> **Requirement**:
Look through the entries for the string "that" and copy every line where it shows up.

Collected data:
Content starts
-- ==== Sys2Proof/Laws/Arbiter.lean ====
section
/-! SUPPORT. The arbiter: when an entry is eligible and a reference usable, which entry a pick considers, what a start leaves,
and what no pick changes. -/

namespace Sys2Proof.Machine

/-! ## Conditions -/

/-- The eligibility of an entry (R48). -/
theorem State.eligible_iff (s : State) (i : Slot) : s.eligible i = true ↔ s.mayStart i := by
  unfold State.eligible State.mayStart
  cases s.ms.mode <;> simp [Option.any_eq_true]

/-- The usability of a result (R50). -/
theorem Result.usable_iff (r : Result) (maxAge d : Nat) : r.usable maxAge = some d ↔ r.usableWith maxAge d := by
  unfold Result.usable Result.usableWith
  cases hr : r.raw <;> cases ha : r.age <;> simp
  rename_i n a
  constructor
  · rintro ⟨⟨h1, h2, h3⟩, rfl⟩; exact ⟨h1, rfl, h2, h3⟩
  · rintro ⟨h1, rfl, h2, h3⟩; exact ⟨⟨h1, h2, h3⟩, rfl⟩

/-- A result that no raw count makes usable. -/
theorem Result.usable_none {r : Result} {maxAge : Nat} (h : ∀ d, ¬r.usableWith maxAge d) : r.usable maxAge = none := by
  cases e : r.usable maxAge with
  | none => rfl
  | some d => exact absurd ((Result.usable_iff r maxAge d).1 e) (h d)

/-- With the CE IDLE the pick considers the first eligible entry (R48). -/
theorem State.picked_some {s : State} {h : Slot} (hc : s.ce.conv = none) (hf : s.firstEligible h) :
    s.picked = some h := by
  obtain ⟨he, front, back, hq, hn⟩ := hf
  have hfront : front.find? s.eligible = none := by
    rw [List.find?_eq_none]
    intro i hi hc
    exact hn i hi ((s.eligible_iff i).1 hc)
  simp [State.picked, hc, hq, List.find?_append, hfront, (s.eligible_iff h).2 he]

/-- Without an IDLE CE and an eligible entry there is nothing to consider (R48). -/
theorem State.picked_none {s : State} (h : s.ce.conv ≠ none ∨ ∀ i ∈ s.ms.queue, ¬s.mayStart i) : s.picked = none := by
  unfold State.picked
  rcases h with h | h
  · simp [Option.isSome_iff_ne_none.2 h]
  · split
    · rfl
    · rw [List.find?_eq_none]
      intro i hi hc
      exact h i hi ((s.eligible_iff i).1 hc)

/-! ## Starts -/

/-- Everything a start does (R49). -/
theorem State.startChannel_eq (s : State) (i : Slot) (c : Channel) :
    s.startChannel i c = { s with
      ct := s.tableWith i { c with sched := { c.sched with refTried := false } }
      ms := s.queueOf (s.ms.queue.erase i)
      ce := startedEngine i c.defn
      csu := { s.csu with fastClock := decide (c.defn.method = .period) } } := by
  rw [State.startChannel, State.startEngine_eq]
  rfl

/-! ## What a pick leaves alone -/

/-- A start changes only a record, the due queue, the engine and the fast clock. -/
theorem State.startChannel_frame (s : State) (i : Slot) (c : Channel) :
    ∃ ct q ce fast, s.startChannel i c = { s with
      ct := { s.ct with slots := ct }, ms := s.queueOf q, ce := ce, csu := { s.csu with fastClock := fast } } :=
  ⟨_, _, _, _, s.startChannel_eq i c⟩

/-- A pick changes only records, the due queue, the engine and the fast clock. -/
theorem State.pick_frame (s : State) :
    ∃ slots q ce fast, s.pick = { s with
      ct := { s.ct with slots := slots }, ms := s.queueOf q, ce := ce, csu := { s.csu with fastClock := fast } } := by
  have none' : ∃ slots q ce fast, s = { s with
      ct := { s.ct with slots := slots }, ms := s.queueOf q, ce := ce, csu := { s.csu with fastClock := fast } } :=
    ⟨s.ct.slots, s.ms.queue, s.ce, s.csu.fastClock, rfl⟩
  unfold State.pick
  split
  · exact none'
  · split
    · exact none'
    · rename_i h _ _ c _
      unfold State.consider
      split
      · exact State.startChannel_frame s h c
      · split
        · exact State.startChannel_frame s h c
        · split
          · exact State.startChannel_frame s h c
          · unfold State.chain
            obtain ⟨ct, q, ce, fast, e⟩ :=
              State.startChannel_frame ((s.onSched h fun c => { c with refTried := true }).toHead h) ‹RefLink›.slot ‹_›
            rw [e]
            unfold State.onSched State.onRecord
            split
            · exact ⟨ct, q, ce, fast, rfl⟩
            · exact ⟨ct, q, ce, fast, rfl⟩

@[simp] theorem State.pick_tags (s : State) : s.pick.ct.tags = s.ct.tags := by
  obtain ⟨_, _, _, _, e⟩ := s.pick_frame; rw [e]
@[simp] theorem State.pick_pins (s : State) : s.pick.ct.pins = s.ct.pins := by
  obtain ⟨_, _, _, _, e⟩ := s.pick_frame; rw [e]
@[simp] theorem State.pick_mode (s : State) : s.pick.ms.mode = s.ms.mode := by
  obtain ⟨_, _, _, _, e⟩ := s.pick_frame; rw [e]; rfl
@[simp] theorem State.pick_ft (s : State) : s.pick.ft = s.ft := by
  obtain ⟨_, _, _, _, e⟩ := s.pick_frame; rw [e]
@[simp] theorem State.pick_re (s : State) : s.pick.re = s.re := by
  obtain ⟨_, _, _, _, e⟩ := s.pick_frame; rw [e]
@[simp] theorem State.pick_gs (s : State) : s.pick.gs = s.gs := by
  obtain ⟨_, _, _, _, e⟩ := s.pick_frame; rw [e]
@[simp] theorem State.pick_au (s : State) : s.pick.au = s.au := by
  obtain ⟨_, _, _, _, e⟩ := s.pick_frame; rw [e]
@[simp] theorem State.pick_hp (s : State) : s.pick.hp = s.hp := by
  obtain ⟨_, _, _, _, e⟩ := s.pick_frame; rw [e]
@[simp] theorem State.pick_held (s : State) : s.pick.csu.held = s.csu.held := by
  obtain ⟨_, _, _, _, e⟩ := s.pick_frame; rw [e]
@[simp] theorem State.pick_early (s : State) : s.pick.csu.early = s.csu.early := by
  obtain ⟨_, _, _, _, e⟩ := s.pick_frame; rw [e]
@[simp] theorem State.pick_pending (s : State) : s.pick.pending = s.pending := by
  obtain ⟨_, _, _, _, e⟩ := s.pick_frame; rw [e]
@[simp] theorem State.pick_freeIx (s : State) : s.pick.freeIx = s.freeIx := by
  obtain ⟨_, _, _, _, e⟩ := s.pick_frame; rw [e]

/-- A record up to its ref-tried mark, which is all that a pick writes of a record (R49, R51). -/
def Channel.unmarked (c : Channel) : Channel := { c with sched := { c.sched with refTried := false } }

/-- A start keeps every record but for ref-tried marks. -/
theorem State.startChannel_unmarked {s : State} {i : Slot} {c : Channel}
    (h : (s.channel i).map Channel.unmarked = some c.unmarked) (j : Slot) :
    ((s.startChannel i c).channel j).map Channel.unmarked = (s.channel j).map Channel.unmarked := by
  have e : (s.startChannel i c).channel j
      = (s.putChannel i { c with sched := { c.sched with refTried := false } }).channel j := by
    rw [State.startChannel_eq]; rfl
  rw [e, State.putChannel_channel]
  by_cases hj : j = i
  · subst hj; simp [h]; rfl
  · simp [hj]

/-- A pick keeps every record but for ref-tried marks, and every generation. -/
theorem State.pick_unmarked (s : State) (j : Slot) :
    (s.pick.channel j).map Channel.unmarked = (s.channel j).map Channel.unmarked := by
  unfold State.pick
  split
  · rfl
  · split
    · rfl
    · rename_i h _ _ c hc
      have hc' : (s.channel h).map Channel.unmarked = some c.unmarked := by rw [hc]; rfl
      unfold State.consider
      split
      · exact State.startChannel_unmarked hc' j
      · split
        · exact State.startChannel_unmarked hc' j
        · split
          · exact State.startChannel_unmarked hc' j
          · rename_i l _ _ r hr _
            have e (k : Slot) : (((s.onSched h fun c => { c with refTried := true }).toHead h).channel k).map
                Channel.unmarked = (s.channel k).map Channel.unmarked := by
              change ((s.onSched h fun c => { c with refTried := true }).channel k).map _ = _
              unfold State.onSched State.onRecord
              simp only [hc, State.putChannel_channel]
              by_cases hk : k = h
              · subst hk; simp [hc]; rfl
              · simp [hk]
            unfold State.chain
            rw [State.startChannel_unmarked _ j, e]
            rw [e, hr]; rfl

end Sys2Proof.Machine
end

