theorem witness_BindRefusals : boot.takes ∧ decodeBind (4#8 :: List.replicate 10 0#8) = none ∧
    lengthAllowed .pattern 0 = false ∧ boot.sourceLive (.channel 0 0) = false ∧
    boot.addrIn 0x20#8 = none ∧ (boot.addrIn 9#8).isSome = true ∧
    ((bindBytes 9#8 9#8).drop 11).map boot.addrIn = ([9, 9] : List SegAddr).map some ∧
    ((bindBytes 8#8 9#8).drop 11).map drawn.addrIn = ([8, 9] : List SegAddr).map some ∧
    drawn.ft.owners[(8 : SegAddr)] = none ∧ drawn.ft.owners[(9 : SegAddr)] = some 0 ∧ drawn.field 1 = none := by
  decide +kernel

/-- A field table with no FREE slot. -/
def fullFields : State := (List.finRange 24).foldl (fun s f => s.putField f pat) boot

theorem witness_BindRefusals_noSlot : fullFields.takes ∧ ∀ f : FieldIx, fullFields.field f ≠ none := by decide +kernel

theorem witness_EditAndRetarget : drawn.takes ∧ drawn.acceptField 0 0 = some pat ∧ fieldHandle 0x80#8 = some (0, 0) ∧
    (decodeAppearance (0x80#8 :: List.replicate 9 0#8)).isSome = true ∧
    editKind pat.kind (0x80#8 :: List.replicate 9 0#8) = some .pattern ∧ admits .pattern .host = true ∧
    decodeSource 0#8 0#8 = some .host ∧ decodeSource 1#8 0#8 = some .detached ∧ admits .pattern .detached = false ∧
    admits (.indicator .high) .host = false ∧ editKind (.indicator .hostFlag) [0#8, 0#8] = some (.indicator .high) ∧
    decodeSource 2#8 0x70#8 = some (.channel 7 0) ∧ drawn.sourceLive (.channel 7 0) = false := by decide +kernel

theorem witness_RetireField : drawn.takes ∧ fieldHandle 0x80#8 = some (0, 0) ∧ drawn.acceptField 0 0 = some pat := by
  decide +kernel

theorem witness_SetFieldValue : drawn.takes ∧ valueLengthOk [0x80#8, 2#8, 2#8, 0x80#8] = true ∧
    decodeDatum [0x80#8, 2#8, 2#8, 0x80#8] = some (some (.pattern [true, false])) ∧
    decodeDatum [0x80#8, 3#8] = some none ∧ formMatches .pattern (some (.flag true)) = false ∧
    pat.source = .host ∧ formMatches pat.kind (some (.pattern [true])) = true ∧ [true].length ≠ pat.segs.length := by
  decide +kernel

theorem witness_Render : (drawn.markDirty 0).re.queue = 0 :: [] ∧ (drawn.markDirty 0).field 0 = some pat ∧ pat.segs.Nodup ∧
    boot.re.queue = [] ∧ pat.source = .host := by
  decide +kernel

theorem witness_NumberRule : (1 < 4 ∧ rescale 1235 2 1 = some 124 ∧ rescale 310 1 1 = some 310 ∧
      rescale 31 0 1 = some 310 ∧ rescale 4000 0 1 = none) ∧
    ([0, 5] : List (Fin 10)).foldl (fun n x => n * 10 + x.val) 0 = 5 ∧ digitString 5 1 = [0, 5] ∧
    2 + ([0, 5] : List (Fin 10)).length + 0 = 4 ∧ 4 < (digitString 12345 1).length := by decide +kernel

theorem witness_BarIndicatorPattern : (0 : Int) < 800 ∧
    ({ Result.cleared 0 with outcome := .good, value := some 310 } : Result).outcome = .good ∧
    [true, false].length = 2 := by decide +kernel

theorem witness_SetGlass : boot.takes ∧ decodeGlass [0#8, 1#8, 0#8, 0#8, 0#8] = none ∧
    (decodeGlass [1#8, 1#8, 3#8, 3#8, 1#8]).isSome = true ∧ (boot.setGs { boot.gs with hold := some 1 }).gs.hold ≠ none ∧
    boot.gs.hold = none ∧ inGeometry .quarter 99 = true ∧ inGeometry .third 99 = false ∧
    (withField boot 0 { pat with segs := [99] }).ft.owners[(99 : SegAddr)] = some 0 ∧
    (∀ a : SegAddr, inGeometry .quarter a = true → inGeometry .third a = false → boot.ft.owners[a] = none) := by
  decide +kernel

theorem witness_HoldAndRelease : boot.takes ∧ (0xFF#8 : Byte) ≠ 0#8 ∧ boot.gs.hold = none ∧
    (boot.setGs { boot.gs with hold := some 1 }).takes ∧ (boot.setGs { boot.gs with hold := some 1 }).gs.hold ≠ none := by
  decide +kernel

/-- A waiting SET_GLASS to duty 1/3. -/
def changing : State :=
  waiting (boot.setGs { boot.gs with pendingSettings := some { GlassSettings.powerOn with duty := .third } }) .setGlass

theorem witness_FrameEnd : State.reset.csu.held = true ∧ boot.csu.held = false ∧ boot.gs.pendingSettings = none ∧ changing.csu.held = false ∧
    changing.gs.pendingSettings = some { GlassSettings.powerOn with duty := .third } ∧
    changing.hp.waiting = some .setGlass ∧ changing.gs.hold = none := by decide +kernel

theorem witness_AttentionRequests : boot.takes ∧ (63#8 : Byte).toNat < 64 ∧ 64 ≤ (64#8 : Byte).toNat := by decide +kernel

theorem witness_NumericChoice : ({ rf.result with outcome := .good, value := some 310 } : Result).value = some 310 ∧
    (numericLayout 3 false 1 (.host none)).glyphs[2]? = some .dash := by decide +kernel

theorem witness_PinsAndGlass : State.reset.csu.held = true ∧
    (boot.csu.held = false ∧ boot.gs.drive.display = false) ∧
    ((boot.setGs { boot.gs with drive := { boot.gs.drive with display := true } }).gs.drive.display = true ∧
      boot.gs.frameTimer = 512) ∧
    ((boot.setGs { boot.gs with drive := { boot.gs.drive with display := true }, frameTimer := 0 }).csu.held = false ∧
      (boot.setGs { boot.gs with drive := { boot.gs.drive with display := true }, frameTimer := 0 }).lineDrive
        = .scan 3) ∧
    2 < boot.gs.settings.duty.commons := by decide +kernel

/-- T1 queued behind the conversion of its reference RF, which it chained, and a pattern field drawn and dirty. -/
def busy : State := (withField (two.setQueue [1]).pick 0 pat).markDirty 0

theorem witness_StepKeeps_next : ∃ t, step busy = .next t := ⟨_, rfl⟩

theorem witness_StepKeepsShownLaw : ShownLaw busy := by unfold ShownLaw; decide +kernel

theorem witness_StepKeepsTableLaws : TableLaws busy := by
  unfold TableLaws PinLaw TagLaw ReferenceLaw; decide +kernel

theorem busy_conv : busy.ce.conv = some (Conversion.start 0 rf.defn) := by decide +kernel

theorem witness_StepKeepsScheduleLaws : ScheduleLaws busy := by
  refine ⟨by unfold QueueLaw; decide +kernel, ⟨fun v h => ?_, fun h => ?_⟩, by unfold TimerLaw; decide +kernel, fun h => ?_⟩
  · rw [busy_conv] at h
    cases h
    unfold ConversionLaw
    decide +kernel
  · rw [busy_conv] at h; cases h
  · rw [busy_conv] at h; cases h

/-- A channel with a curve, limits and a stale limit, and an OVER result that they all judge. -/
def judged : Channel :=
  { rf with
    curve := some curve
    limits := some boiler
    staleLimit := 640
    result := { outcome := .over, raw := some 12000, ratio := none, value := some 620, freshness := some .fresh
                age := some 639, seq := 1, limit := .high } }

theorem witness_StepKeepsRecordLaw : RecordLaw (withChannel boot 0 judged) := by
  refine ⟨fun v h => (by cases h), fun i c h => ?_⟩
  have e : ∀ i : Slot, ∀ c ∈ (withChannel boot 0 judged).channel i, c = judged := by decide +kernel
  cases e i c h
  refine ⟨by unfold ChannelDef.Law; decide +kernel, ⟨rfl, rfl, 12000, rfl, by decide +kernel, rfl⟩,
    by unfold Result.RangeLaw; decide +kernel, by unfold Channel.FreshnessLaw; decide +kernel,
    by unfold Channel.LimitLaw; decide +kernel, by unfold Channel.CurveLaw; decide +kernel⟩

theorem witness_StepKeepsSourceLaw : SourceLaw busy := by
  intro f d h
  have e : ∀ f : FieldIx, ∀ d ∈ busy.field f, d = pat := by decide +kernel
  cases e f d h
  exact ⟨trivial, by simp [pat], rfl, rfl, rfl, by decide, rfl, rfl⟩

theorem witness_StepKeepsDisplayLaws : DisplayLaws busy := by
  have ownerLaw : OwnerLaw busy := by
    unfold OwnerLaw
    refine ⟨?_, ?_⟩ <;> decide +kernel
  have glassLaw : GlassLaw busy := by
    unfold GlassLaw
    refine ⟨?_, ?_, ?_⟩ <;> decide +kernel
  have portLaw : PortLaw busy := ⟨by decide +kernel, by decide +kernel, fun h => absurd h (by decide +kernel)⟩
  exact ⟨ownerLaw, by unfold PlaneLaw; decide +kernel, by unfold RenderQueueLaw; decide +kernel, glassLaw, portLaw,
    by unfold CountLaw; decide +kernel⟩

theorem witness_StepKeepsPairAndWaitLaws : PairLaw busy ∧ WaitLaws (waiting (withChannel busy 0 (asked .defined false))
    (.measureNow 0)) := by
  refine ⟨by unfold PairLaw; decide +kernel, ⟨by decide +kernel, by decide +kernel, fun h => absurd h (by decide +kernel)⟩,
    by unfold QueueLaw; decide +kernel, fun i h => ?_⟩
  have e : i = 0 := by
    have : some (Waiting.measureNow 0) = some (Waiting.measureNow i) := h
    cases this
    rfl
  cases e
  decide +kernel

end Sys2Proof.Tests
end

/-! SUPPORT. What the checks of DEFINE_CHANNEL and the tag search of FIND_CHANNEL come to (R7, R9, R19), and the two
statements about them. -/

namespace Sys2Proof.Machine

/-! ## The searches -/

/-- A table with every slot live has no FREE slot (R10). -/
theorem State.freeSlot_none {s : State} (h : ∀ i : Slot, s.channel i ≠ none) : s.freeSlot = none := by
  unfold State.freeSlot
  rw [List.find?_eq_none]
  intro i _
  simpa using h i

/-- A table with a FREE slot has a first one (R10). -/
theorem State.freeSlot_isSome {s : State} {i : Slot} (h : s.channel i = none) : ∃ k, s.freeSlot = some k := by
  unfold State.freeSlot
  rw [← Option.isSome_iff_exists, List.find?_isSome]
  exact ⟨i, List.mem_finRange i, by simp [h]⟩

/-- A tag that one entry alone has is found there (R19). -/
theorem State.tagSlot_unique {s : State} {t : Tag} {i : Slot} (hi : s.ct.tags[i] = some t)
    (hu : ∀ j : Slot, s.ct.tags[j] = some t → j = i) : s.tagSlot t = some i := by
  obtain ⟨k, hk, ht⟩ := State.tagSlot_some hi
  rw [hk, hu k ht]
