/-- SCALE ends the read with SUCCESS on bytes whose checksum matched (R240, R272). -/
theorem legal_exec_scale (h : s.eng.Legal) (hp : s.eng.phase = Phase.scale) (he : exec .scale s = .next t) :
    t.eng.Legal := by
  have a := h.acquired (by rw [hp]; decide)
  have hmatch := h.scaleChecked hp
  have hcount : s.eng.counters.count Config.ceil = if ReadOutcome.success = .timeout then 1 else 0 :=
    count_ceil_of_below a.belowCeil
  obtain rfl | rfl := exec_scale_cases he <;>
    exact legal_complete (by decide) (fun _ => hmatch) (absurd rfl ·) h.countersBounded hcount h.thresholdBounded
      a.noRequest

/-- The micro-operation that PHASE names keeps legality. -/
theorem legal_exec_phase (h : s.eng.Legal) (hd : decodePhase s.eng.phase = .ok i) (he : exec i s = .next t) :
    t.eng.Legal := by
  obtain ⟨hform, hp⟩ := decodePhase_eq_ok hd
  cases i with
  | nop => cases hform
  | read type bank pin => cases hform
  | ack => cases hform
  | idle => cases he; exact h
  | acquire => exact legal_exec_acquire h hp he
  | hsHigh => exact legal_exec_handshake h (by simp) hd he
  | hsLow => exact legal_exec_handshake h (by simp) hd he
  | release => exact legal_exec_handshake h (by simp) hd he
  | await => exact legal_exec_await h hp he
  | capLow => exact legal_exec_capLow h hp he
  | capHigh => exact legal_exec_capHigh h hp he
  | thresh => exact legal_exec_thresh h hp he
  | decode => exact legal_exec_decode h hp he
  | check => exact legal_exec_check h hp he
  | scale => exact legal_exec_scale h hp he

/-- A command keeps legality, busy or not (R150 to R155). -/
theorem legal_exec_command {w : Word} (h : s.eng.Legal) (hd : decodeCommand w = .ok i) (he : exec i s = .next t) :
    t.eng.Legal := by
  obtain rfl | ⟨type, bank, pin, rfl⟩ | rfl := decodeCommand_cases hd
  · cases he; exact h
  · obtain rfl | ⟨hb, rfl⟩ := exec_read_cases he
    · exact h
    · exact legal_acceptRead h hb _ _ _
  · obtain rfl | ⟨-, rfl⟩ := exec_ack_cases he
    · exact h
    · exact legal_acknowledge h

/-! ### Resets, and the whole machine -/

/-- The reset engine meets every clause of the invariant (R58, R59). -/
theorem legal_engineReset : Engine.reset.Legal := by
  constructor <;> decide

/-- On an idle engine of a legal machine nothing hangs: IDLE issues no access (R279; log 18). -/
theorem State.Legal.not_hung_of_idle (h : s.Legal) (hb : s.eng.busy = false) : s.hung = false := by
  rw [← Bool.not_eq_true]
  intro hh
  have hacc := h.hungInAccess hh
  rw [h.engine.idleIffNotBusy.1 hb] at hacc
  exact absurd hacc (by decide)

/-- Legality depends neither on the moves to come nor on the last reply. -/
theorem State.Legal.with_inbox_reply (h : s.Legal) (inbox : List Move) (reply : Option HostReply) :
    ({ s with inbox := inbox, reply := reply } : State).Legal := ⟨h.engine, h.hungInAccess⟩

/-- A command leaves a hung access as it finds it: none on an idle engine, and a busy engine is kept (R152, R155). -/
theorem hung_exec_command {w : Word} (h : s.Legal) (hd : decodeCommand w = .ok i) (he : exec i s = .next t)
    (hh : t.hung = true) : accessPhase t.eng.phase = true := by
  rw [(exec_sameAround he).2.2] at hh
  have hbusy : s.eng.busy ≠ false := fun hb => by simp [h.not_hung_of_idle hb] at hh
  obtain rfl | ⟨type, bank, pin, rfl⟩ | rfl := decodeCommand_cases hd
  · cases he; exact h.hungInAccess hh
  · obtain rfl | ⟨hb, -⟩ := exec_read_cases he
    · exact h.hungInAccess hh
    · exact absurd hb hbusy
  · obtain rfl | ⟨hb, -⟩ := exec_ack_cases he
    · exact h.hungInAccess hh
    · exact absurd hb hbusy

/-- An access that hangs does so in a phase that issues one, and only hidden registers have changed (R279 (b); log
18). -/
theorem legal_hangEvent (h : s.Legal) (n : Nat) : (s.hangEvent n).Legal := by
  unfold State.hangEvent
  split
  next hcond =>
    have hacc := (Bool.and_eq_true_iff.1 hcond).1
    obtain ⟨gap, hold, heng⟩ := inFlight_eng n s
    refine ⟨?_, fun _ => ?_⟩
    · show (s.inFlight n).eng.Legal
      rw [heng]
      exact h.engine.hidden _ _ _
    · show accessPhase (s.inFlight n).eng.phase = true
      rw [heng]
      exact hacc
  next => exact h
Content ends
> **Exercise response**:
/-- A result that no raw count makes usable. -/
/-- A record up to its ref-tried mark, which is all that a pick writes of a record (R49, R51). -/
/-- A channel with a curve, limits and a stale limit, and an OVER result that they all judge. -/
/-- A tag that one entry alone has is found there (R19). -/
/-- The micro-operation that PHASE names keeps legality. -/
/-- An access that hangs does so in a phase that issues one, and only hidden registers have changed (R279 (b); log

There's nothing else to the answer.